If deploying KHARMA to a machine with GPUs, be careful that the MPI stack you use is CUDA-aware -- this allows direct communication from GPUs to the network without involving CPU and RAM, which is much faster. There are notes for particular systems on the machines page.

Container

In the past, there has been a KHARMA container, which avoids compiling the code at all. It is only updated for stable KHARMA versions, so YMMV working closely with the code when following this method.

To pull & use the container:

$ singularity pull docker://registry.gitlab.com/afd-illinois/kharma:dev
$ wget https://raw.githubusercontent.com/AFD-Illinois/kharma/stable/pars/orszag_tang.par
$ singularity run kharma_dev.sif /app/run.sh -i orszag_tang.par

The container/registry itself is OCI compliant, so it'll work with docker, podman, etc too (just remember to give the container access to the parameter file!). The version of KHARMA in /app inside the container is difficult to modify and recompile -- however, the container can also be used to compile and run a version cloned from the git repository:

$ git clone https://github.com/AFD-Illinois/kharma.git
$ cd kharma
$ git submodule update --init --recursive
$ singularity shell /path/to/kharma_dev.sif
Singularity> PREFIX_PATH=/usr/lib64/mpich EXTRA_FLAGS="-DPARTHENON_DISABLE_HDF5_COMPRESSION=ON" ./make.sh clean
Singularity> ./run.sh -i pars/orszag_tang.par

Troubleshooting

Known Incompatibilities:

Generally, the compiler versions present on modern supercomputers or operating systems will work fine to compile KHARMA, but be careful using older compilers and software. Here's an incomplete list of known bad combinations:

• When compiling with CUDA 11, there can be an internal nvcc error PHINode should have one entry for each predecessor of its parent basic block!. CUDA 12 does not show this issue.
• If you attempt to compile KHARMA with a version of CUDA before 11.2, nvcc will crash during compilation with the error: Error: Internal Compiler Error (codegen): "there was an error in verifying the lgenfe output!" (see the relevant Kokkos bug).
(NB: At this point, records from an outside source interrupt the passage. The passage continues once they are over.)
/-! ### endOfWonNotice -/

@[simp] theorem endOfWonNotice_pending (n : Notice) (t : Option StationSet) : (s.endOfWonNotice n t).pending = s.pending := by
  obtain ⟨_, _, _, h⟩ := endOfWonNotice_frame s n t
  rw [h]
@[simp] theorem endOfWonNotice_pins (n : Notice) (t : Option StationSet) : (s.endOfWonNotice n t).pins = s.pins := by
  obtain ⟨_, _, _, h⟩ := endOfWonNotice_frame s n t
  rw [h]
@[simp] theorem endOfWonNotice_drawn (n : Notice) (t : Option StationSet) : (s.endOfWonNotice n t).drawn = s.drawn := by
  obtain ⟨_, _, _, h⟩ := endOfWonNotice_frame s n t
  rw [h]
@[simp] theorem endOfWonNotice_rstHeld (n : Notice) (t : Option StationSet) : (s.endOfWonNotice n t).rstHeld = s.rstHeld := by
  obtain ⟨_, _, _, h⟩ := endOfWonNotice_frame s n t
  rw [h]
@[simp] theorem endOfWonNotice_ticks (n : Notice) (t : Option StationSet) : (s.endOfWonNotice n t).ticks = s.ticks := by
  obtain ⟨_, _, _, h⟩ := endOfWonNotice_frame s n t
  rw [h]
@[simp] theorem endOfWonNotice_station (n : Notice) (t : Option StationSet) : (s.endOfWonNotice n t).station = s.station := by
  obtain ⟨_, _, _, h⟩ := endOfWonNotice_frame s n t
  rw [h]
@[simp] theorem endOfWonNotice_map (n : Notice) (t : Option StationSet) : (s.endOfWonNotice n t).map = s.map := by
  obtain ⟨_, _, _, h⟩ := endOfWonNotice_frame s n t
  rw [h]
@[simp] theorem endOfWonNotice_detectors (n : Notice) (t : Option StationSet) : (s.endOfWonNotice n t).detectors = s.detectors := by
  obtain ⟨_, _, _, h⟩ := endOfWonNotice_frame s n t
  rw [h]
@[simp] theorem endOfWonNotice_lane (n : Notice) (t : Option StationSet) : (s.endOfWonNotice n t).lane = s.lane := by
  obtain ⟨_, _, _, h⟩ := endOfWonNotice_frame s n t
  rw [h]
@[simp] theorem endOfWonNotice_groups (n : Notice) (t : Option StationSet) : (s.endOfWonNotice n t).groups = s.groups := by
  obtain ⟨_, _, _, h⟩ := endOfWonNotice_frame s n t
  rw [h]
@[simp] theorem endOfWonNotice_engine (n : Notice) (t : Option StationSet) : (s.endOfWonNotice n t).engine = s.engine := by
  obtain ⟨_, _, _, h⟩ := endOfWonNotice_frame s n t
  rw [h]
@[simp] theorem endOfWonNotice_lookup (n : Notice) (t : Option StationSet) : (s.endOfWonNotice n t).lookup = s.lookup := by
  obtain ⟨_, _, _, h⟩ := endOfWonNotice_frame s n t
  rw [h]
@[simp] theorem endOfWonNotice_invalidation (n : Notice) (t : Option StationSet) : (s.endOfWonNotice n t).invalidation = s.invalidation := by
  obtain ⟨_, _, _, h⟩ := endOfWonNotice_frame s n t
  rw [h]
@[simp] theorem endOfWonNotice_port (n : Notice) (t : Option StationSet) : (s.endOfWonNotice n t).port = s.port := by
  obtain ⟨_, _, _, h⟩ := endOfWonNotice_frame s n t
  rw [h]

/-! ### wonNoticeEnds -/

@[simp] theorem wonNoticeEnds_pending (n : Notice) (t : Option StationSet) : (s.wonNoticeEnds n t).pending = s.pending := by
  obtain ⟨_, _, _, _, h⟩ := wonNoticeEnds_frame s n t
  rw [h]
@[simp] theorem wonNoticeEnds_pins (n : Notice) (t : Option StationSet) : (s.wonNoticeEnds n t).pins = s.pins := by
  obtain ⟨_, _, _, _, h⟩ := wonNoticeEnds_frame s n t
  rw [h]
@[simp] theorem wonNoticeEnds_drawn (n : Notice) (t : Option StationSet) : (s.wonNoticeEnds n t).drawn = s.drawn := by
  obtain ⟨_, _, _, _, h⟩ := wonNoticeEnds_frame s n t
  rw [h]
@[simp] theorem wonNoticeEnds_rstHeld (n : Notice) (t : Option StationSet) : (s.wonNoticeEnds n t).rstHeld = s.rstHeld := by
  obtain ⟨_, _, _, _, h⟩ := wonNoticeEnds_frame s n t
  rw [h]
@[simp] theorem wonNoticeEnds_ticks (n : Notice) (t : Option StationSet) : (s.wonNoticeEnds n t).ticks = s.ticks := by
  obtain ⟨_, _, _, _, h⟩ := wonNoticeEnds_frame s n t
  rw [h]
@[simp] theorem wonNoticeEnds_station (n : Notice) (t : Option StationSet) : (s.wonNoticeEnds n t).station = s.station := by
  obtain ⟨_, _, _, _, h⟩ := wonNoticeEnds_frame s n t
  rw [h]
@[simp] theorem wonNoticeEnds_map (n : Notice) (t : Option StationSet) : (s.wonNoticeEnds n t).map = s.map := by
  obtain ⟨_, _, _, _, h⟩ := wonNoticeEnds_frame s n t
  rw [h]
@[simp] theorem wonNoticeEnds_detectors (n : Notice) (t : Option StationSet) : (s.wonNoticeEnds n t).detectors = s.detectors := by
  obtain ⟨_, _, _, _, h⟩ := wonNoticeEnds_frame s n t
  rw [h]
@[simp] theorem wonNoticeEnds_groups (n : Notice) (t : Option StationSet) : (s.wonNoticeEnds n t).groups = s.groups := by
  obtain ⟨_, _, _, _, h⟩ := wonNoticeEnds_frame s n t
  rw [h]
@[simp] theorem wonNoticeEnds_engine (n : Notice) (t : Option StationSet) : (s.wonNoticeEnds n t).engine = s.engine := by
  obtain ⟨_, _, _, _, h⟩ := wonNoticeEnds_frame s n t
  rw [h]
@[simp] theorem wonNoticeEnds_lookup (n : Notice) (t : Option StationSet) : (s.wonNoticeEnds n t).lookup = s.lookup := by
  obtain ⟨_, _, _, _, h⟩ := wonNoticeEnds_frame s n t
  rw [h]
@[simp] theorem wonNoticeEnds_invalidation (n : Notice) (t : Option StationSet) : (s.wonNoticeEnds n t).invalidation = s.invalidation := by
  obtain ⟨_, _, _, _, h⟩ := wonNoticeEnds_frame s n t
  rw [h]
@[simp] theorem wonNoticeEnds_port (n : Notice) (t : Option StationSet) : (s.wonNoticeEnds n t).port = s.port := by
  obtain ⟨_, _, _, _, h⟩ := wonNoticeEnds_frame s n t
  rw [h]

/-! ### takeNotice -/

@[simp] theorem takeNotice_pending (n : RxNotice) : (s.takeNotice n).pending = s.pending := by
  obtain ⟨_, _, _, _, h⟩ := takeNotice_frame s n
  rw [h]
@[simp] theorem takeNotice_pins (n : RxNotice) : (s.takeNotice n).pins = s.pins := by
  obtain ⟨_, _, _, _, h⟩ := takeNotice_frame s n
  rw [h]
@[simp] theorem takeNotice_drawn (n : RxNotice) : (s.takeNotice n).drawn = s.drawn := by
  obtain ⟨_, _, _, _, h⟩ := takeNotice_frame s n
  rw [h]
@[simp] theorem takeNotice_rstHeld (n : RxNotice) : (s.takeNotice n).rstHeld = s.rstHeld := by
  obtain ⟨_, _, _, _, h⟩ := takeNotice_frame s n
  rw [h]
@[simp] theorem takeNotice_ticks (n : RxNotice) : (s.takeNotice n).ticks = s.ticks := by
  obtain ⟨_, _, _, _, h⟩ := takeNotice_frame s n
  rw [h]
@[simp] theorem takeNotice_station (n : RxNotice) : (s.takeNotice n).station = s.station := by
  obtain ⟨_, _, _, _, h⟩ := takeNotice_frame s n
  rw [h]
@[simp] theorem takeNotice_detectors (n : RxNotice) : (s.takeNotice n).detectors = s.detectors := by
  obtain ⟨_, _, _, _, h⟩ := takeNotice_frame s n
  rw [h]
@[simp] theorem takeNotice_lane (n : RxNotice) : (s.takeNotice n).lane = s.lane := by
  obtain ⟨_, _, _, _, h⟩ := takeNotice_frame s n
  rw [h]
@[simp] theorem takeNotice_announcer (n : RxNotice) : (s.takeNotice n).announcer = s.announcer := by
  obtain ⟨_, _, _, _, h⟩ := takeNotice_frame s n
  rw [h]
@[simp] theorem takeNotice_groups (n : RxNotice) : (s.takeNotice n).groups = s.groups := by
  obtain ⟨_, _, _, _, h⟩ := takeNotice_frame s n
  rw [h]
@[simp] theorem takeNotice_lookup (n : RxNotice) : (s.takeNotice n).lookup = s.lookup := by
  obtain ⟨_, _, _, _, h⟩ := takeNotice_frame s n
  rw [h]
@[simp] theorem takeNotice_invalidation (n : RxNotice) : (s.takeNotice n).invalidation = s.invalidation := by
  obtain ⟨_, _, _, _, h⟩ := takeNotice_frame s n
  rw [h]
@[simp] theorem takeNotice_port (n : RxNotice) : (s.takeNotice n).port = s.port := by
  obtain ⟨_, _, _, _, h⟩ := takeNotice_frame s n
  rw [h]

/-! ### takeForeign -/

@[simp] theorem takeForeign_pending (n : RxNotice) : (s.takeForeign n).pending = s.pending := by
  obtain ⟨_, _, _, _, h⟩ := takeForeign_frame s n
  rw [h]
@[simp] theorem takeForeign_pins (n : RxNotice) : (s.takeForeign n).pins = s.pins := by
  obtain ⟨_, _, _, _, h⟩ := takeForeign_frame s n
  rw [h]
@[simp] theorem takeForeign_drawn (n : RxNotice) : (s.takeForeign n).drawn = s.drawn := by
  obtain ⟨_, _, _, _, h⟩ := takeForeign_frame s n
  rw [h]
@[simp] theorem takeForeign_rstHeld (n : RxNotice) : (s.takeForeign n).rstHeld = s.rstHeld := by
  obtain ⟨_, _, _, _, h⟩ := takeForeign_frame s n
  rw [h]
@[simp] theorem takeForeign_ticks (n : RxNotice) : (s.takeForeign n).ticks = s.ticks := by
  obtain ⟨_, _, _, _, h⟩ := takeForeign_frame s n
  rw [h]
@[simp] theorem takeForeign_station (n : RxNotice) : (s.takeForeign n).station = s.station := by
  obtain ⟨_, _, _, _, h⟩ := takeForeign_frame s n
  rw [h]
@[simp] theorem takeForeign_detectors (n : RxNotice) : (s.takeForeign n).detectors = s.detectors := by
  obtain ⟨_, _, _, _, h⟩ := takeForeign_frame s n
  rw [h]
@[simp] theorem takeForeign_lane (n : RxNotice) : (s.takeForeign n).lane = s.lane := by
  obtain ⟨_, _, _, _, h⟩ := takeForeign_frame s n
  rw [h]
@[simp] theorem takeForeign_announcer (n : RxNotice) : (s.takeForeign n).announcer = s.announcer := by
  obtain ⟨_, _, _, _, h⟩ := takeForeign_frame s n
  rw [h]
@[simp] theorem takeForeign_groups (n : RxNotice) : (s.takeForeign n).groups = s.groups := by
  obtain ⟨_, _, _, _, h⟩ := takeForeign_frame s n
  rw [h]
@[simp] theorem takeForeign_lookup (n : RxNotice) : (s.takeForeign n).lookup = s.lookup := by
  obtain ⟨_, _, _, _, h⟩ := takeForeign_frame s n
  rw [h]
@[simp] theorem takeForeign_invalidation (n : RxNotice) : (s.takeForeign n).invalidation = s.invalidation := by
  obtain ⟨_, _, _, _, h⟩ := takeForeign_frame s n
  rw [h]
@[simp] theorem takeForeign_port (n : RxNotice) : (s.takeForeign n).port = s.port := by
  obtain ⟨_, _, _, _, h⟩ := takeForeign_frame s n
  rw [h]
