theorem exec_stabilityTimerExpiry (hs : DetectorAgreement s) (i : Fin 4) :
    AnswersIn (execStabilityTimerExpiry i s) DetectorAgreement :=
  answersIn_next.mpr (iteInduction (fun _ => hs.remake (hs.lawful i).settled (fun h => h) rfl) fun _ => hs)

/-! ### Every command and every step -/

/-- Every command keeps the agreement. -/
theorem afterCommand (c : Instr) (hs : DetectorAgreement s) : AnswersIn (exec c s) DetectorAgreement := by
  cases c with
  | fullReset straps => exact answersIn_next.mpr (fullReset ..)
  | setUplink args => exact hs.exec_setUplink args
  | start => exact hs.exec_start
  | restart => exact hs.exec_restart
  | drain index => exact hs.exec_drain index
  | undrain index => exact hs.exec_undrain index
  | release index => exact hs.exec_release index
  | losChange i high => exact hs.exec_losChange i high
  | lockChange i high => exact hs.exec_lockChange i high
  | heartbeatPulse i => exact hs.exec_heartbeatPulse i
  | heartbeatWatchdogExpiry i => exact hs.exec_heartbeatWatchdogExpiry i
  | qualifyTimerExpiry i => exact hs.exec_qualifyTimerExpiry i
  | restoreHoldExpiry i => exact hs.exec_restoreHoldExpiry i
  | stabilityTimerExpiry i => exact hs.exec_stabilityTimerExpiry i
  | _ => exact hs.after (Undisturbed.afterCommand rfl s)

theorem tick (hs : DetectorAgreement s) : DetectorAgreement s.tick := by
  unfold State.tick
  split
  · exact hs
  · exact hs.of_undisturbed (.of_same rfl rfl rfl)

theorem afterStep (hs : DetectorAgreement s) : AnswersIn (step s) DetectorAgreement :=
  step_keeps (fun _ _ _ _ h => h.of_undisturbed (.of_same rfl rfl rfl)) (fun _ _ h => h.of_undisturbed (.of_same rfl rfl rfl))
    (fun _ h => h.tick) (fun c _ h => h.afterCommand c) hs

end DetectorAgreement

end Sys2Proof.Machine

/-! PROOF. What every step keeps of a detector, and the condition lines, the factors, the detector timers and the operator's
commands on a detector. -/

namespace Sys2Proof.ConditionDetectors

open Sys2Proof.Machine

/-! ### What every step keeps -/

/-- Settles O58: the lock, the lawful detectors and their rest while the lock is open are kept together by every command, by
an edge that moves the frame and by a tick. -/
theorem stepKeepsDetectorsLawful : Obligations.StepKeepsDetectorsLawful := by
  unfold Obligations.StepKeepsDetectorsLawful
  intro s s' hstep ⟨hlock, hlawful, hdisabled⟩
  obtain ⟨lock, lawful, disabled⟩ := (DetectorAgreement.mk hlock hlawful hdisabled).afterStep.of_eq_next hstep
  exact ⟨lock, lawful, disabled⟩

/-! ### Factor events -/

/-- Settles O29: a factor that grows the failing set is a failure, taken by the rule of the detector's state. -/
theorem factorFailureIsTakenByState : Obligations.FactorFailureIsTakenByState := by
  unfold Obligations.FactorFailureIsTakenByState
  intro s i f hf
  dsimp only
  have hnonzero := FactorSet.or_ne_zero hf (s.detectors.get i).failing
  refine ⟨fun hhas => ?_, fun hhas => ?_⟩
  · refine State.setFactor_of_same (Decidable.byContradiction fun h => ?_)
    simp [FactorSet.or_ne_self_iff.mp h] at hhas
  rw [State.setFactor_of_failure (FactorSet.or_ne_self_iff.mpr hhas)]
  refine ⟨fun hstate htq => ?_, fun q hq hstate htq => ?_, fun hstate => ?_, fun hstate => ?_, fun hstate => ?_⟩
  · rw [State.factorFailure_of_unqualified (by simpa using hstate) (by simpa using htq),
      State.enterDark_eq (by simp [hstate, DetState.image]) (by simpa using hnonzero)]
    rfl
  · obtain ⟨hqualified, hticks⟩ := qualifyTime_ticks q hq
    rw [State.factorFailure_of_serving (by simpa using hstate) (by simpa [htq] using hqualified)]
    simp [State.setDetector, State.after, State.now, htq, hticks]
  · rw [State.factorFailure_of_suspect (by simpa using hstate)]
    simp [State.setDetector]
  · rw [State.factorFailure_of_recovering (by simpa using hstate), State.flap_eq (by simpa using hstate)]
    simp [State.setDetector, State.ownSubject, State.ownUplink, raisedLevel]
  · rw [State.factorFailure_of_unmoved (by simpa using hstate)]
    rfl
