-- ==== Sys2Proof/Decode.lean ====
section
/-! DEFINITION. Decode.lean: the fields of an instruction word (spec/30_encoding.md R71), the decoder (R74, R75, R77), the
encoder (R72, R76) and the opcode table's mask and match pairs (R75). The numbers are the spec's, most of them from general
knowledge (decision D2; log 2). -/

namespace Sys2Proof

/-- The group g = w[15:12] (R71). -/
def fieldG (w : Word) : BitVec 4 := w.extractLsb' 12 4

/-- The register index x = w[11:8] (R71). -/
def fieldX (w : Word) : Fin 16 := ⟨(w.extractLsb' 8 4).toNat, BitVec.isLt _⟩

/-- The register index y = w[7:4] (R71). -/
def fieldY (w : Word) : Fin 16 := ⟨(w.extractLsb' 4 4).toNat, BitVec.isLt _⟩

/-- The immediate nibble n = w[3:0] (R71). -/
def fieldN (w : Word) : BitVec 4 := w.extractLsb' 0 4

/-- The immediate byte nn = w[7:0] (R71). -/
def fieldNN (w : Word) : Byte := w.extractLsb' 0 8

/-- The immediate address nnn = w[11:0] (R71). -/
def fieldNNN (w : Word) : BitVec 12 := w.extractLsb' 0 12

/-- Group 0 (R75): all sixteen bits of `CLS` and `RET` are fixed. -/
def decodeGroup0 (w : Word) : Option Instr :=
  if w = 0x00E0#16 then some .cls
  else if w = 0x00EE#16 then some .ret
  else none

/-- Group 5 (R75): subcode n = 0 only. -/
def decodeGroup5 (w : Word) : Option Instr :=
  if fieldN w = 0x0#4 then some (.seReg (fieldX w) (fieldY w)) else none

/-- Group 8 (R75): the register-register ALU group, subcode n. -/
def decodeGroup8 (w : Word) : Option Instr :=
  if fieldN w = 0x0#4 then some (.ldReg (fieldX w) (fieldY w))
  else if fieldN w = 0x1#4 then some (.orReg (fieldX w) (fieldY w))
  else if fieldN w = 0x2#4 then some (.andReg (fieldX w) (fieldY w))
  else if fieldN w = 0x3#4 then some (.xorReg (fieldX w) (fieldY w))
  else if fieldN w = 0x4#4 then some (.addReg (fieldX w) (fieldY w))
  else if fieldN w = 0x5#4 then some (.subReg (fieldX w) (fieldY w))
  else if fieldN w = 0x6#4 then some (.shr (fieldX w) (fieldY w))
  else if fieldN w = 0x7#4 then some (.subnReg (fieldX w) (fieldY w))
  else if fieldN w = 0xE#4 then some (.shl (fieldX w) (fieldY w))
  else none

/-- Group 9 (R75): subcode n = 0 only. -/
def decodeGroup9 (w : Word) : Option Instr :=
  if fieldN w = 0x0#4 then some (.sneReg (fieldX w) (fieldY w)) else none

/-- Group E (R75): the keypad skips, subcode nn. -/
def decodeGroupE (w : Word) : Option Instr :=
  if fieldNN w = 0x9E#8 then some (.skp (fieldX w))
  else if fieldNN w = 0xA1#8 then some (.sknp (fieldX w))
  else none

/-- Group F (R75): subcode nn. -/
def decodeGroupF (w : Word) : Option Instr :=
  if fieldNN w = 0x07#8 then some (.ldVxDt (fieldX w))
  else if fieldNN w = 0x0A#8 then some (.ldVxK (fieldX w))
  else if fieldNN w = 0x15#8 then some (.ldDtVx (fieldX w))
  else if fieldNN w = 0x18#8 then some (.ldStVx (fieldX w))
  else if fieldNN w = 0x1E#8 then some (.addI (fieldX w))
  else if fieldNN w = 0x29#8 then some (.ldF (fieldX w))
  else if fieldNN w = 0x33#8 then some (.ldB (fieldX w))
  else if fieldNN w = 0x55#8 then some (.dumpRegs (fieldX w))
  else if fieldNN w = 0x65#8 then some (.loadRegs (fieldX w))
  else none

/-- Decoding a word (R74): the group selects the case; `none` is an unknown instruction (R77). -/
def decodeWord (w : Word) : Option Instr :=
  match (fieldG w).toNat with
  | 0x0 => decodeGroup0 w
  | 0x1 => some (.jp (fieldNNN w))
  | 0x2 => some (.call (fieldNNN w))
  | 0x3 => some (.seImm (fieldX w) (fieldNN w))
  | 0x4 => some (.sneImm (fieldX w) (fieldNN w))
  | 0x5 => decodeGroup5 w
  | 0x6 => some (.ldImm (fieldX w) (fieldNN w))
  | 0x7 => some (.addImm (fieldX w) (fieldNN w))
  | 0x8 => decodeGroup8 w
  | 0x9 => decodeGroup9 w
  | 0xA => some (.ldI (fieldNNN w))
  | 0xB => some (.jpV0 (fieldNNN w))
  | 0xC => some (.rnd (fieldX w) (fieldNN w))
  | 0xD => some (.drw (fieldX w) (fieldY w) (fieldN w).toNat)
  | 0xE => decodeGroupE w
  | 0xF => decodeGroupF w
  | _ => none  -- no 4-bit value is above 15

/-- Why bytes do not decode: fewer than two of them, or a word that no pattern of R75 matches (R77). -/
inductive DecodeError where
  | truncated
  | unknown (w : Word)
  deriving DecidableEq, Repr

/-- The word of two consecutive bytes, high byte at the lower address (spec/20_memory.md R53, R54). -/
def wordOfBytes (hi lo : Byte) : Word := hi ++ lo

/-- Decoding bytes: every instruction is exactly two bytes (R70); the rest is handed back. -/
def decode : List Byte → Except DecodeError (Instr × List Byte)
  | hi :: lo :: rest =>
    match decodeWord (wordOfBytes hi lo) with
    | some i => .ok (i, rest)
    | none => .error (.unknown (wordOfBytes hi lo))
  | [_] => .error .truncated
  | [] => .error .truncated

/-- Format `A` (R72): group, then a 12-bit address. -/
def wordA (g : BitVec 4) (nnn : BitVec 12) : Word := g ++ nnn

/-- Format `XB` (R72), also `XS` with a fixed low byte: group, x, byte. -/
def wordXB (g : BitVec 4) (x : Fin 16) (nn : Byte) : Word := g ++ (BitVec.ofNat 4 x ++ nn : BitVec 12)

/-- Formats `XY` and `XYN` (R72): group, x, y, nibble. -/
def wordXYN (g : BitVec 4) (x y : Fin 16) (n : BitVec 4) : Word :=
  g ++ (BitVec.ofNat 4 x ++ (BitVec.ofNat 4 y ++ n : BitVec 8) : BitVec 12)

/-- The word of an instruction, from the patterns of R76. -/
def encodeWord : Instr → Word
  | .cls => 0x00E0#16
  | .ret => 0x00EE#16
  | .jp nnn => wordA 0x1#4 nnn
  | .call nnn => wordA 0x2#4 nnn
  | .seImm x nn => wordXB 0x3#4 x nn
  | .sneImm x nn => wordXB 0x4#4 x nn
  | .seReg x y => wordXYN 0x5#4 x y 0x0#4
  | .ldImm x nn => wordXB 0x6#4 x nn
  | .addImm x nn => wordXB 0x7#4 x nn
  | .ldReg x y => wordXYN 0x8#4 x y 0x0#4
  | .orReg x y => wordXYN 0x8#4 x y 0x1#4
  | .andReg x y => wordXYN 0x8#4 x y 0x2#4
  | .xorReg x y => wordXYN 0x8#4 x y 0x3#4
  | .addReg x y => wordXYN 0x8#4 x y 0x4#4
  | .subReg x y => wordXYN 0x8#4 x y 0x5#4
  | .shr x y => wordXYN 0x8#4 x y 0x6#4
  | .subnReg x y => wordXYN 0x8#4 x y 0x7#4
  | .shl x y => wordXYN 0x8#4 x y 0xE#4
  | .sneReg x y => wordXYN 0x9#4 x y 0x0#4
  | .ldI nnn => wordA 0xA#4 nnn
  | .jpV0 nnn => wordA 0xB#4 nnn
  | .rnd x nn => wordXB 0xC#4 x nn
  | .drw x y n => wordXYN 0xD#4 x y (BitVec.ofNat 4 n)
  | .skp x => wordXB 0xE#4 x 0x9E#8
  | .sknp x => wordXB 0xE#4 x 0xA1#8
  | .ldVxDt x => wordXB 0xF#4 x 0x07#8
  | .ldVxK x => wordXB 0xF#4 x 0x0A#8
  | .ldDtVx x => wordXB 0xF#4 x 0x15#8
  | .ldStVx x => wordXB 0xF#4 x 0x18#8
  | .addI x => wordXB 0xF#4 x 0x1E#8
  | .ldF x => wordXB 0xF#4 x 0x29#8
  | .ldB x => wordXB 0xF#4 x 0x33#8
  | .dumpRegs x => wordXB 0xF#4 x 0x55#8
  | .loadRegs x => wordXB 0xF#4 x 0x65#8

/-- The high byte of a word: it stands at the lower address (spec/20_memory.md R54). -/
def hiByte (w : Word) : Byte := w.extractLsb' 8 8

/-- The low byte of a word: it stands at the higher address (spec/20_memory.md R54). -/
def loByte (w : Word) : Byte := w.extractLsb' 0 8

/-- The two bytes of an instruction, high byte first (R70). -/
def encode (i : Instr) : List Byte := [hiByte (encodeWord i), loByte (encodeWord i)]

/-- One row of the opcode map (R75): a word w is the instruction when (w & mask) = match. -/
structure OpcodeRow where
  mask : Word
  pattern : Word
  deriving DecidableEq, Repr

/-- The row of each instruction, as spec/opcode_table.json gives its mask and match (R75). -/
def opcodeRow : Instr → OpcodeRow
  | .cls => ⟨0xFFFF, 0x00E0⟩
  | .ret => ⟨0xFFFF, 0x00EE⟩
  | .jp _ => ⟨0xF000, 0x1000⟩
  | .call _ => ⟨0xF000, 0x2000⟩
  | .seImm _ _ => ⟨0xF000, 0x3000⟩
  | .sneImm _ _ => ⟨0xF000, 0x4000⟩
  | .seReg _ _ => ⟨0xF00F, 0x5000⟩
  | .ldImm _ _ => ⟨0xF000, 0x6000⟩
  | .addImm _ _ => ⟨0xF000, 0x7000⟩
  | .ldReg _ _ => ⟨0xF00F, 0x8000⟩
  | .orReg _ _ => ⟨0xF00F, 0x8001⟩
  | .andReg _ _ => ⟨0xF00F, 0x8002⟩
  | .xorReg _ _ => ⟨0xF00F, 0x8003⟩
  | .addReg _ _ => ⟨0xF00F, 0x8004⟩
  | .subReg _ _ => ⟨0xF00F, 0x8005⟩
  | .shr _ _ => ⟨0xF00F, 0x8006⟩
  | .subnReg _ _ => ⟨0xF00F, 0x8007⟩
  | .shl _ _ => ⟨0xF00F, 0x800E⟩
  | .sneReg _ _ => ⟨0xF00F, 0x9000⟩
  | .ldI _ => ⟨0xF000, 0xA000⟩
  | .jpV0 _ => ⟨0xF000, 0xB000⟩
  | .rnd _ _ => ⟨0xF000, 0xC000⟩
  | .drw _ _ _ => ⟨0xF000, 0xD000⟩
  | .skp _ => ⟨0xF0FF, 0xE09E⟩
  | .sknp _ => ⟨0xF0FF, 0xE0A1⟩
  | .ldVxDt _ => ⟨0xF0FF, 0xF007⟩
  | .ldVxK _ => ⟨0xF0FF, 0xF00A⟩
  | .ldDtVx _ => ⟨0xF0FF, 0xF015⟩
  | .ldStVx _ => ⟨0xF0FF, 0xF018⟩
  | .addI _ => ⟨0xF0FF, 0xF01E⟩
  | .ldF _ => ⟨0xF0FF, 0xF029⟩
  | .ldB _ => ⟨0xF0FF, 0xF033⟩
  | .dumpRegs _ => ⟨0xF0FF, 0xF055⟩
  | .loadRegs _ => ⟨0xF0FF, 0xF065⟩

/-- One instruction of each row, in the table's order. -/
def opcodeWitnesses : List Instr :=
  [.cls, .ret, .jp 0, .call 0, .seImm 0 0, .sneImm 0 0, .seReg 0 0, .ldImm 0 0, .addImm 0 0]
  ++ [.ldReg 0 0, .orReg 0 0, .andReg 0 0, .xorReg 0 0, .addReg 0 0, .subReg 0 0, .shr 0 0, .subnReg 0 0, .shl 0 0]
  ++ [.sneReg 0 0, .ldI 0, .jpV0 0, .rnd 0 0, .drw 0 0 0, .skp 0, .sknp 0]
  ++ [.ldVxDt 0, .ldVxK 0, .ldDtVx 0, .ldStVx 0, .addI 0, .ldF 0, .ldB 0, .dumpRegs 0, .loadRegs 0]

/-- The whole opcode map (R75): 34 rows. -/
def opcodeRows : List OpcodeRow := opcodeWitnesses.map opcodeRow

/-- The instruction whose bits are `w`, numbered as spec/opcode_table.json numbers them. An instruction is one 16-bit word,
so `w` cut to `nbits` bits (the bits above are zero) is that word; it is laid out high byte first and given to `decode`. -/
def decodeTableWord (nbits w : Nat) : Option Instr :=
  let word : Word := BitVec.ofNat 16 (w % 2 ^ nbits)
  match decode [hiByte word, loByte word] with
  | .ok (i, _) => some i
  | .error _ => none

end Sys2Proof
end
This is a bug in nvcc's support of constexpr in C++17, fixed in 11.2. This appears to be independent of which host compiler is used, but be aware that on some systems, the compiler choice affects which CUDA version is loaded.
• CentOS 7 and derivatives ship an extremely old default version of gcc and libstdc++. If possible on such machines, load a newer gcc as a module, which might bring with it a more recent standard library as well (other compilers, such as icc or clang rely on the system version of libstdc++, and thus even new versions of these compilers may have trouble compiling KHARMA on old operating systems).
• GCC version 7.3.0 exactly has a bug making it incapable of compiling a particular Parthenon function, fixed in 7.3.1 and 8+. It is for unfathomable reasons very widely deployed as the default compiler on various machines, but if any other stack is available it should be preferred. Alternatively, the function contents can be commented out, as it isn't necessary in order to compile KHARMA.
• NVHPC toolkit versions prior to 23.1 can have one of two issues: 21.3 to 21.7 have trouble compiling Parthenon's C++14 constructs, and 21.9 through 22.11 may try to import a header, pmmintrinsics.h, which they cannot compile. The latter is uncommon, but the newest available NVHPC is always preferred.
• Generally only the very most recent release of Intel oneAPI is "supported," which is to say, has any chance of compiling KHARMA. SYCL is still a moving target and impossible to really support without access to working hardware.
• IBM XLC is unsupported in modern versions of KHARMA. YMMV with XLC's C++17 support, check out older KHARMA releases if you need to revert to C++14.
• The mpark::variant submodule in external/variant/ often requires patches to compile on devices (HIP/CUDA/SYCL). These should be automatically applied, but check external/patches/ for the relevant patch if you encounter errors compiling it.

"Can't fork" errors

KHARMA uses a lot of resources per process, and by default uses a lot of processes to compile (NPROC in make.sh or machine files, which defaults to the total number of threads present on the system). This is generally fine for workstations and single nodes, however on popular login nodes or community machines you might see the following (e.g. on Frontera):

...
icpc: error #10103: can't fork process: Resource temporarily unavailable
make[2]: *** [external/parthenon/src/CMakeFiles/parthenon.dir/driver/multistage.cpp.o] Error 1
...
...

This means that make can't fork new compile processes, which of course ruins the compile. You can find a less popular node (e.g. with a development job), or turn down the NPROC variable at the top of make.sh, or wait until the node is not so in-demand.

Text file busy

When compiling a version of KHARMA that is also being run, the OS will (logically) not replace the binary file kharma.x being used by the running program. The error is usually something like cp: cannot create regular file '../kharma.host': Text file busy. To correct this, invoke make.sh again when the run is finished or stopped (or manually run cp build/kharma/kharma.host .).